I meant no offense...


----------



## Ms_Nattereri (Jan 11, 2003)

P.Piraya said:


> how old is Ms.NATT?


 Old enough.


----------



## P.Piraya (May 12, 2003)

what exactly is enough


----------



## Ms_Nattereri (Jan 11, 2003)

P.Piraya said:


> what exactly is enough


 Take a wild guess.


----------



## Rigor_mortiZ_Rhom (Dec 21, 2003)

SO... to recap... men only want HOT CHICKS... the end!

DONT GET MARRIED and gain weight... its not fair to your spouse!!!


----------



## Ms_Nattereri (Jan 11, 2003)

Rigor_mortiZ_Rhom said:


> SO... to recap... men only want HOT CHICKS... the end!
> 
> DONT GET MARRIED and gain weight... its not fair to your spouse!!!


 Then you dont gain weight...its not fair to your spouse!


----------



## P.Piraya (May 12, 2003)

80


----------



## Rigor_mortiZ_Rhom (Dec 21, 2003)

Ms_Nattereri said:


> Rigor_mortiZ_Rhom said:
> 
> 
> > SO... to recap... men only want HOT CHICKS... the end!
> ...


 yeah... now im REALLY curious about your age...


----------



## Ms_Nattereri (Jan 11, 2003)

Yeah Im 80 years old :laugh:


----------



## P.Piraya (May 12, 2003)

no one should be ashamed of there age.just come out with it.


----------



## Ms_Nattereri (Jan 11, 2003)

Why does it matter how old I am?

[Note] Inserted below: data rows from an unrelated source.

/-- Bodies just above and just at `MAX_PAYLOAD`, and the last fragment already emitted. -/
theorem test_premises_SubOperationsNotSelected :
    (session.Configured ∧ [1#8].length ≠ session.params.fullDgramSize ∧
      [1#8, 2#8, 3#8, 4#8].length = session.params.fullDgramSize) ∧
    (let s := withUnitIn 0x65#8 [1#8, 2#8, 3#8, 4#8]
     s.Configured ∧ s.dp.nalStart = some 1 ∧ s.dp.nalEnd = some 6 ∧ 1 < 6 ∧ s.params.maxPayload < 6 - 1 - 1) ∧
    (let s := withUnitIn 0x65#8 [1#8, 2#8, 3#8]
     s.Configured ∧ s.dp.nalStart = some 1 ∧ s.dp.nalEnd = some 5 ∧ 1 < 5 ∧ 5 - 1 - 1 ≤ s.params.maxPayload) ∧
    (let s := { withUnitIn 0x65#8 [1#8, 2#8, 3#8, 4#8] with dp := { (withUnitIn 0x65#8 [1#8, 2#8, 3#8, 4#8]).dp with k := some 1 } }
     s.dp.nalStart = some 1 ∧ s.dp.nalEnd = some 6 ∧ s.dp.k = some 1 ∧ unitCount s.params 1 6 ≤ 1 + 2 ∧
       unitCount s.params 1 6 ≠ 1 + 2) := by decide

/-- Bytes that decode to a well-formed instruction, and bytes that are none. No bytes decode to an ill-formed one. -/
theorem test_premises_StepRunsTheDecodedLine :
    (let s := { State.reset with script := [.bytes [0x65#8, 0#8]] }
     s.script = .bytes [0x65#8, 0#8] :: [] ∧ decode [0x65#8, 0#8] = .error .badLength) ∧
    (let s := { State.reset with script := [.bytes [0x85#8]] }
     s.script = .bytes [0x85#8] :: [] ∧ decode [0x85#8] = .ok (.fuhdrS 5#5) ∧ Instr.wellFormed (.fuhdrS 5#5) = true) := by decide

theorem test_premises_StepRunsTheNextOperation :
    { State.reset with script := [.op .reset] }.script = .op .reset :: [] ∧ State.reset.script = [] := by decide

/-- A TIME line with none after it. -/
theorem test_premises_TimeLineFixesTheDraws :
    let s := { session with script := [.time 5#32, .op .pop] }
    s.script = .time 5#32 :: [.op .pop] ∧ ∀ w, Line.time w ∉ [Line.op .pop] := by simp

/-- A datagram whose unit gives two packets takes two samples, both those of the TIME line (30_encoding.md R102). -/
theorem test_samples_of_a_datagram :
    samplesTaken 2 { session with script := [.time 5#32, .op (.dgram [0#8, 0#8, 1#8, 0x65#8, 1#8, 2#8, 3#8, 4#8])] } =
      [5#32, 5#32] := by decide

/-- From 0xFFFFFFFF to 1 is forward across the wrap, and back is a decrease (43_rtp_header_builder.md R150). -/
theorem test_notEarlier_wraps : notEarlier 0xFFFFFFFF#32 1#32 ∧ ¬ notEarlier 1#32 0xFFFFFFFF#32 := by decide

/-- In a session; the largest legal values; the smallest illegal ones. -/
theorem test_premises_ConfigLineSetsParameters :
    (let s := { session with script := [.config {}] }
     s.script = .config {} :: [] ∧ s.sessionActive = true) ∧
    (let c : ConfigLine := { fullDgramSize := some 1, maxPayload := some 1, pt := some 127, seqInit := some 65535 }
     let s := { State.reset with script := [.config c] }
     s.script = .config c :: [] ∧ s.sessionActive = false ∧ 1 ≤ c.fullDgramSize.getD 1460 ∧ 1 ≤ c.maxPayload.getD 1440 ∧
       c.pt.getD 96 ≤ 127 ∧ c.seqInit.getD 0 ≤ 65535) ∧
    (let c : ConfigLine := { pt := some 128 }
     let s := { State.reset with script := [.config c] }
     s.script = .config c :: [] ∧ s.sessionActive = false ∧
       (c.fullDgramSize.getD 1460 = 0 ∨ c.maxPayload.getD 1440 = 0 ∨ 127 < c.pt.getD 96 ∨ 65535 < c.seqInit.getD 0)) := by decide

/-- A frame one byte above, and exactly at, `FULL_DGRAM_SIZE`; a DRAIN. -/
theorem test_premises_FrameAndDrainExpand :
    (let s := { session with script := [.frame [1#8, 2#8, 3#8, 4#8, 5#8]] }
     s.Configured ∧ s.script = .frame [1#8, 2#8, 3#8, 4#8, 5#8] :: [] ∧ [1#8, 2#8, 3#8, 4#8, 5#8].length % s.params.fullDgramSize ≠ 0 ∧
     (got (step s)).map (fun t => t.script) = some [.op (.dgram [1#8, 2#8, 3#8, 4#8]), .op (.dgram [5#8])]) ∧
    (let s := { session with script := [.frame [1#8, 2#8, 3#8, 4#8]] }
     s.Configured ∧ s.script = .frame [1#8, 2#8, 3#8, 4#8] :: [] ∧ [1#8, 2#8, 3#8, 4#8].length % s.params.fullDgramSize = 0) ∧
    (let s := { session with script := [.drain] }
     s.Configured ∧ s.script = .drain :: []) := by decide

/-- DatapathRowsFrame. -/
theorem test_premises_DatapathRowsFrame :
    ∃ t, exec .scanNext (withAu [0#8, 0#8, 1#8, 0x65#8]) = .next t ∧ t.dp.nalStart = some 3 := ⟨_, rfl, rfl⟩

/-- PacketRowsFrame, SequenceNumberCountsPackets, QueueIsFirstInFirstOut, OwnershipOfState, FaultFlagsAreSticky,
CountersInfluenceNothing and IsIdrInfluencesNothing: PACKETIZE is no session operation and answers a next state. -/
theorem test_premises_of_packetize :
    ¬ Instr.isSession .packetize ∧ (withUnitIn 0x65#8 [1#8]).seq = some 10#16 ∧
    ∃ t, exec .packetize (withUnitIn 0x65#8 [1#8]) = .next t :=
  ⟨by simp [Instr.isSession], rfl, _, rfl⟩

/-- QueueIsFirstInFirstOut and OwnershipOfState on POP, and on START, the session operation that discards the queue. -/
theorem test_premises_of_pop_and_start :
    (¬ Instr.isSession .pop ∧ ∃ t, exec .pop { session with dq := [[1#8]] } = .next t) ∧
    (Instr.isSession (.start 1#32) ∧ ∃ t, exec (.start 1#32) { session with dq := [[1#8]] } = .next t) :=
  ⟨⟨by simp [Instr.isSession], _, rfl⟩, ⟨.inr (.inr ⟨_, rfl⟩), _, rfl⟩⟩

/-- FaultFlagsAreSticky: each flag becomes 1 under its finite capacity, and a faulted state. -/
theorem test_premises_FaultFlagsAreSticky :
    (let s := { session with params := { fullDgramSize := 4, bufCap := some 0 } }
     s.errBufOvf = false ∧ (got (exec (.dgram [1#8]) s)).map (fun t => t.errBufOvf) = some true) ∧
    (let s := { session with params := { dqCap := some 0 } }
     s.errDqOvf = false ∧ (got (exec (.enq (header 0xE0#8 0#8 ++ [0x65#8])) s)).map (fun t => t.errDqOvf) = some true) ∧
    { session with errDqOvf := true }.Faulted := by decide

/-- StepKeepsTheInvariant, StepKeepsStoresCanonical and StepNeverFaults: a state that meets the invariant, and its next. -/
theorem test_premises_StepKeepsTheInvariant : running.Inv ∧ running.StoresWf ∧ ∃ t, step running = .next t :=
  ⟨test_inv_of_running, by decide, _, rfl⟩

theorem test_premises_IllegalConfigurationIsRefused :
    (let s := { State.reset with params := { fullDgramSize := 0 } }
     s.params.fullDgramSize = 0 ∨ s.params.maxPayload = 0) ∧
    (let s := { State.reset with params := { maxPayload := 0 } }
     s.params.fullDgramSize = 0 ∨ s.params.maxPayload = 0) := by decide

/-- No index, no unit; a unit start at the end of `AU`, with no end and with an empty range. -/
theorem test_premises_UnreadableOperandsFault :
    (State.reset.Configured ∧ State.reset.dp.i = none ∧ State.reset.dp.nalStart = none) ∧
    (let s := { withAu [0x65#8] with dp := { nalStart := some 1 } }
     s.Configured ∧ s.dp.nalStart = some 1 ∧ Memory.read s.au 1 = none ∧ s.dp.nalEnd = none) ∧
    (let s := { withAu [0x65#8] with dp := { nalStart := some 1, nalEnd := some 1 } }
     s.Configured ∧ s.dp.nalStart = some 1 ∧ s.dp.nalEnd = some 1 ∧ 1 ≤ 1) := by decide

Can my opinions not be respected unless I am of a certain age?


----------



## P.Piraya (May 12, 2003)

not at all.it really isn't that big of a deal.i am just curious.i am only 15.you see,that wasn't to hard.


----------



## Rigor_mortiZ_Rhom (Dec 21, 2003)

yeah and I am 12... see its not that bad...


----------



## Ms_Nattereri (Jan 11, 2003)

Rigor_mortiZ_Rhom said:


> yeah and I am 12... see its not that bad...


 Yeah right...according to your profile your 24 next month.


----------



## Rigor_mortiZ_Rhom (Dec 21, 2003)

hey... i can be 12 and lie about being 24... eh, eh, eh??


----------



## Fargo (Jun 8, 2004)

Men often cheat because their natural instinctive drive is to establish territories and inseminate as many females as possible. If you look at most mammals, the males are usually polygomous(correct me if I'm wrong). That is why you hear married guys at bars saying: "I need some new p*ssy." Of course, we have the potential to bond with one mate, but that requires a very high sense of morality, whether it be from religion or whatever. If men do not have the belief that their actions bring consequences, they will always have the potential to cheat. The women I know that have cheated were usually very me-oriented or were with the wrong person to begin with and sought out someone to fill the void.


----------



## Rigor_mortiZ_Rhom (Dec 21, 2003)

Fargo said:


> Men often cheat because their natural instinctive drive is to establish territories and inseminate as many females as possible. If you look at most mammals, the males are usually polygomous(correct me if I'm wrong). That is why you hear married guys at bars saying: "I need some new p*ssy." Of course, we have the potential to bond with one mate, but that requires a very high sense of morality, whether it be from religion or whatever. If men do not have the belief that their actions bring consequences, they will always have the potential to cheat. The women I know that have cheated were usually very me-oriented or were with the wrong person to begin with and sought out someone to fill the void.


 wow... now that is an educated person...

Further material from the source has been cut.